> [WHAT THE TASK REQUIRES]: Whenever a line in the records below holds the string "Grounded", copy it out.

> [THE DATA]:

/-- The latch may be loaded with the address behind a slot whose raw word the instruction at `ip` has read: both ends
of the instruction then lie on the tape (R17, R18). -/
theorem Grounded.pastSlot {i : Instr} {n : Int} (h : Grounded s.cfg s.mem s.ip) (hi : s.instrAt = some i)
    (hk : s.mem.valid (s.ip + k.number) = true) (hn : n = k.number + 1) : Grounded s.cfg s.mem (s.ip + n) := by
  obtain ⟨w, hw, -⟩ := fetchDecode_ok_iff.mp (instrAt_eq_some_iff.mp hi)
  have hip := valid_iff.mp (valid_of_cellAt hw)
  have hslot := valid_iff.mp hk
  exact ⟨h.cfg_ok, h.mem_words, .inl (by omega)⟩

theorem param_valid_of_targetAt (h : targetAt s k = some t) : s.mem.valid (s.ip + k.number) = true := valid_of_cellAt h

theorem param_valid_of_operandAt (h : operandAt s k m = some v) : s.mem.valid (s.ip + k.number) = true := by
  obtain ⟨raw, hraw, -⟩ := Option.bind_eq_some_iff.mp h
  exact valid_of_cellAt hraw

/-- What the invariant asks of each status in which no fault is recorded. -/
abbrev State.StandsIn (s : State) : Status → Prop
  | .ready => s.ip = 0
  | .running => True
  | .waitIn t => (∃ m1 m2 m3, s.instrAt = some (.read m1 m2 m3)) ∧ targetAt s .p1 = some t
  | .waitOut v => ∃ m1 m2 m3, s.instrAt = some (.print m1 m2 m3) ∧ operandAt s .p1 m1 = some v
  | .halted => ∃ m1 m2 m3, s.instrAt = some (.halt m1 m2 m3)
  | .faulted => False

theorem inv_of_standsIn {st : Status} (h : Grounded s.cfg s.mem s.ip) (hf : s.fault = none) (hs : s.status = st)
    (hst : s.StandsIn st) : s.Inv := by
  have hat : ∀ {st' : Status}, s.status = st' → s.StandsIn st' := fun hs' => hs.symm.trans hs' ▸ hst
  exact
    { cfg_ok := h.cfg_ok
      mem_words := h.mem_words
      ip_range := h.ip_range
      fault_iff := ⟨fun hsome => by simp [hf] at hsome, fun hfaulted => (hat hfaulted).elim⟩
      fault_ip := fun r hr => by simp [hf] at hr
      ready_ip := hat
      wait_in := fun _ => hat
      wait_out := fun _ => hat
      halted_at := hat }

/-- Taking a fault needs nothing of the status it leaves (R91). -/
theorem raise_inv (h : Grounded s.cfg s.mem s.ip) (c : FaultCause) : (raise c s).Inv where
  cfg_ok := h.cfg_ok
  mem_words := h.mem_words
  ip_range := h.ip_range
  fault_iff := by simp
  fault_ip := by simp
  ready_ip := by simp
  wait_in := by simp
  wait_out := by simp
  halted_at := by simp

> [RESPONSE TO THE EXERCISE]:
theorem Grounded.pastSlot {i : Instr} {n : Int} (h : Grounded s.cfg s.mem s.ip) (hi : s.instrAt = some i)
    (hk : s.mem.valid (s.ip + k.number) = true) (hn : n = k.number + 1) : Grounded s.cfg s.mem (s.ip + n) := by
theorem inv_of_standsIn {st : Status} (h : Grounded s.cfg s.mem s.ip) (hf : s.fault = none) (hs : s.status = st)
theorem raise_inv (h : Grounded s.cfg s.mem s.ip) (c : FaultCause) : (raise c s).Inv where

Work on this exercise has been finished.